* **DIRECTIONS FOR THIS TASK**:
Whenever a line below holds the word "foldl", copy that line.

Dataset entries
/-- NET_COUNTER_LO_READ (R444): a read of a `_LO` counter of port `p` latches its `_HI` and clears both; `k` counts received
frames, received bytes, sent frames and sent bytes. -/
def execNetCounterLoRead (p k : Nat) (s : State) : Host.Outcome State Fault Refusal :=
  if p < 5 ∧ k < 4 then readAns (readReg (0x60000 + 0x400 * p + [0x100, 0x108, 0x140, 0x148].getD k 0x100) s) else finish s

/-- TAG_RECORD_READ (R698): a read of `PCN_TREC0` of engine `e` clears VALID and latches `PCN_TREC1`. -/
def execTagRecordRead (e : Nat) (s : State) : Host.Outcome State Fault Refusal :=
  if e < 18 then readAns (readReg (0xB1060 + 0x100 * e) s) else finish s

/-- RC_FIELD_READ (R9): a read of `n` bytes of a control register at `a`; its RC fields clear whatever bytes are read (R7). -/
def execRcFieldRead (a n : Nat) (s : State) : Host.Outcome State Fault Refusal :=
  if a < 0x100000 ∧ a % 4 + n ≤ 4 then readAns (hostReadN a n none s) else finish s

/-- CAPTURE_FIFO_READ (R567): a read of `CLP_CTS0` of capture `c` removes the oldest timestamp and latches its seconds. -/
def execCaptureFifoRead (c : Nat) (s : State) : Host.Outcome State Fault Refusal :=
  if c < 16 then readAns (readReg (0x20808 + 0x20 * c) s) else finish s

/-- Device address behind offset `off` of BAR2 (R616). -/
def barAddr (off : Nat) (s : State) : Nat := 0x100000000 + s.getF CMD_DDRWIN.BASE * 0x10000000 + off

/-- A word of BAR4: the MSI-X table, the pending-bit array, and 0 elsewhere (R616). -/
def bar4Word (off : Nat) (s : State) : Word :=
  if off < 0x200 then wAt s.cmd.msix (off / 4) else if off / 4 = 0x800 then wd s.cmd.msixPend else 0

/-- A word of configuration space: vendor and device ID, and the class code (R615); what the rule does not give is open (log entry
194). -/
def configWord (off : Nat) : Word :=
  let x := Config.pciWord (off / 4)
  if off / 4 = 0 then wd (0x20480000 + x.toNat % 65536) else if off / 4 = 2 then wd (0x04010000 + x.toNat % 256) else x

/-- A read of the host at device address `a`: one of an engine window waits behind a slate write of the host that the crossbar holds
(R587), another is answered. -/
def hostReadAt (a n : Nat) (bad : Option SramErr) (s : State) : State :=
  let behind := match regionOf a s with
    | .engine _ _ => !s.fab.t1q.isEmpty
    | _ => false
  if behind then s.onFab fun u => { u with t1q := u.t1q ++ [⟨a, [], n, bad⟩] } else
  let r := hostReadN a n bad s
  r.2.out (.readData [r.1])

/-- UNMAPPED_READ (R6, R7, R40, R615, R616): a read of bytes within one word at a device address, through BAR2, in BAR4 or in
configuration space; an address without memory or register returns 0 and sends DECODE. -/
def execUnmappedRead (a : Nat) (x : HostSpan) (s : State) : Host.Outcome State Fault Refusal :=
  if ¬(a < x.bar.size ∧ a % 4 + x.n ≤ 4) then finish s else
  match x.bar with
  | .bar0 => finish (hostReadAt a x.n x.bad s)
  | .bar2 => finish (hostReadAt (barAddr a s) x.n x.bad s)
  | .bar4 => readAns (byteLanes (bar4Word a s) (a % 4) x.n, s)
  | .config => readAns (byteLanes (configWord a) (a % 4) x.n, s)

end Sys2Proof.Machine
end

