/-- A write in the CMD slot. -/
def writeCmd (off : Nat) (v : Word) (s : State) : State :=
  let n := v.toNat
  if 0x10 ≤ off ∧ off < 0x70 then
    let k := (off - 0x10) / 0x20
    match (off - 0x10) % 0x20 with
    | 0x0 => condWrite (!s.flag CMD_CTRL.RINGS_EN) (0xD0000 + off) v s
    | 0x4 => genWrite (0xD0000 + off) v s
    | 0x8 => writeRingLen k n s
    | 0x10 => writeHostPtr k n s
    | _ => s
  else match off with
    | 0x0 =>
      let was := s.flag CMD_CTRL.RINGS_EN
      let s := genWrite 0xD0000 v s
      if !was ∧ s.flag CMD_CTRL.RINGS_EN then startRings s else s
    | 0x84 => condWrite (1024 ≤ n % 65536) 0xD0084 v s
    | 0x90 => msixSettle (s.setReg 0xD0090 (s.reg 0xD0090 &&& ~~~(v &&& 0xFF0000FF)))
    | _ => msixSettle (genWrite (0xD0000 + off) v s)

/-! ### PIN (R784 to R791, R803) -/

/-- The ball of GPIO `n` takes the level the host drives on it, where the host holds it. -/
def driveGpio (n : Nat) (s : State) : State :=
  if bitOf (s.getF PIN_GPIO_EN.CLAIM) n then
    (if bitOf (s.getF PIN_GPIO_OE.OE) n then s.out (.pin (ballName (gpioBall n)) (bitOf (s.getF PIN_GPIO_OUT.OUT) n))
     else s.out (.act "PIN_HIZ" [gpioBall n]))
  else s

/-- Bit `n` of `PIN_GPIO_EN` written (R791). -/
def writeGpioEn (n : Nat) (en : Bool) (s : State) : State :=
  let held := bitOf (s.getF PIN_GPIO_EN.CLAIM) n
  if en ∧ !held then
    let (st, s) := claimPin (gpioBall n) ⟨0, 0⟩ s
    if st = 0 then driveGpio n (s.orF PIN_GPIO_EN.CLAIM (2 ^ n)) else s
  else if !en ∧ held then
    ((releasePin (gpioBall n) s).setF PIN_GPIO_EN.CLAIM (s.getF PIN_GPIO_EN.CLAIM - 2 ^ n)).out (.act "PIN_HIZ" [gpioBall n])
  else s

/-- A write in the PIN slot. -/
def writePin (off : Nat) (v : Word) (s : State) : State :=
  match off with
  | 0x8 => condWrite (!s.flag (NET_PCFG.ENABLE 4)) 0xE0008 v s
  | 0x10 => (List.range 32).foldl (fun s n => writeGpioEn n (bitOf v.toNat n) s) s
  | 0x14 =>
    let old := s.getF PIN_GPIO_OE.OE
    let s := genWrite 0xE0014 v s
    (List.range 32).foldl (fun s n => if bitOf old n = bitOf v.toNat n then s else driveGpio n s) s
  | 0x18 =>
    let old := s.getF PIN_GPIO_OUT.OUT
    let s := genWrite 0xE0018 v s
    (List.range 32).foldl (fun s n =>
      if bitOf old n ≠ bitOf v.toNat n ∧ bitOf (s.getF PIN_GPIO_OE.OE) n then driveGpio n s else s) s
  | 0x20 => condWrite (v.toNat % 128 ≤ 115) 0xE0020 v s
  | _ => genWrite (0xE0000 + off) v s

/-! ### The control region -/

/-- A 32-bit write of the register at `a` (R9, R43, R757). -/
def writeReg (a : Nat) (v : Word) (s : State) : State :=
  if !s.hostOpen then s
  else if (regRow a).isNone then s
  else
    let off := a % 0x10000
    match a / 0x10000 with
    | 0 => writeSys a v s
    | 1 => writeClk off v s
    | 2 => writePtp off v s
    | 3 => writeCsReg off v s
    | 5 => writeSp off v s
    | 6 => writeNet off v s
    | 7 => writeDl off v s
    | 8 => writeMem off v s
    | 9 => writeFlt off v s
    | 10 => writeLog off v s
    | 11 => writePcn off v s
    | 12 => if off = 0 then condWrite (5 ≤ v.toNat % 256 && v.toNat % 256 ≤ 200) a v s else genWrite a v s
    | 13 => writeCmd off v s
    | 14 => writePin off v s
    | 15 => writeSys a v s
    | _ => genWrite a v s

/-! ### The other regions -/

/-- A host write of bytes in the slate view (R45, R109): held while SLATE_READY is 0, otherwise it lands and sets
SLATE_DIRTY. -/
def writeSlate (e off : Nat) (l : List Byte) (s : State) : State :=
  let u := s.engine e
  if !s.flag (ENG_STAT.SLATE_READY e) ∨ !u.held.isEmpty then
    onEngine e (fun u => { u with held := u.held ++ l.zipIdx.map fun x => (off + x.2, x.1) }) s
  else (writeBytes (engWin e + viewOff e off s) l s).setF (ENG_STAT.SLATE_DIRTY e) 1

/-- A host write of bytes in the window of engine `e` (R44 to R46, R142, R144, R145). -/
def writeEng (e off a : Nat) (l : List Byte) (s : State) : State :=
  if engClosed e s ∨ engGap off ∨ (0x90000 ≤ off ∧ off < 0xA0000) then decodeFault a s
  else
    let s := countWin e s
    if 0x80000 ≤ off ∧ off < 0x90000 then writeSlate e off l s
    else writeBytes a l s

/-- A host write of bytes within one word at `a` (R8, R39 to R41). -/
def hostWriteWord (a : Nat) (l : List Byte) (s : State) : State :=
  if !s.hostOpen then s
  else match regionOf a s with
    | .control => if a % 4 = 0 ∧ l.length = 4 then writeReg a (wd (l.foldr (fun b n => b.toNat + 256 * n) 0)) s else s
    | .engine e off => writeEng e off a l s
    | .packet => writeBytes a l s
    | .swap => writeBytes a l s
    | .ddr => if s.flag DDR_STAT.READY ∧ !inLineRange a s then writeBytes a l s else decodeFault a s
    | _ => decodeFault a s

/-- Bytes from `a` upward, word by word, each part of a word given to `f`. -/
def eachWord (f : Nat → List Byte → State → State) : Nat → Nat → List Byte → State → State
  | 0, _, _, s => s
  | fuel + 1, a, l, s =>
    if l.isEmpty then s
    else
      let n := 4 - a % 4
      eachWord f fuel (a + n) (l.drop n) (f a (l.take n) s)

/-- A write of bytes from `a` upward, word by word. -/
def hostWriteBytes (a : Nat) (l : List Byte) (s : State) : State := eachWord hostWriteWord l.length a l s

/-- A write of the host itself, of bytes within one word, through the crossbar (R109, R587): one to a slate view whose engine has
SLATE_READY 0 is held, and those to engine windows behind it wait. -/
def postWord (a : Nat) (l : List Byte) (s : State) : State :=
  match regionOf a s with
  | .engine e off =>
    let slate := decide (0x80000 ≤ off) && decide (off < 0x90000) && !engClosed e s && !s.flag (ENG_STAT.SLATE_READY e)
    if s.hostOpen && (slate || !s.fab.t1q.isEmpty) then s.onFab fun u => { u with t1q := u.t1q ++ [⟨a, l, 0, none⟩] }
    else hostWriteWord a l s
  | _ => hostWriteWord a l s

/-- A write of the host itself, of bytes from `a` upward. -/
def postBytes (a : Nat) (l : List Byte) (s : State) : State := eachWord postWord l.length a l s

/-- Engine in whose window the device address `a` lies. -/
def engOfWin (a : Nat) (s : State) : Option Nat :=
  match regionOf a s with
  | .engine e _ => some e
  | _ => none

/-- Engine whose slate view a waiting write of the host would land in while its page copy runs (R109). -/
def slateWaits (x : HostT1) (s : State) : Option Nat :=
  match regionOf x.a s with
  | .engine e off =>
    if 0x80000 ≤ off ∧ off < 0x90000 ∧ !x.l.isEmpty ∧ !s.flag (ENG_STAT.SLATE_READY e) ∧ !engClosed e s then some e else none
  | _ => none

* **EXERCISE SOLUTION**:
  | 0x10 => (List.range 32).foldl (fun s n => writeGpioEn n (bitOf v.toNat n) s) s
    (List.range 32).foldl (fun s n => if bitOf old n = bitOf v.toNat n then s else driveGpio n s) s
    (List.range 32).foldl (fun s n =>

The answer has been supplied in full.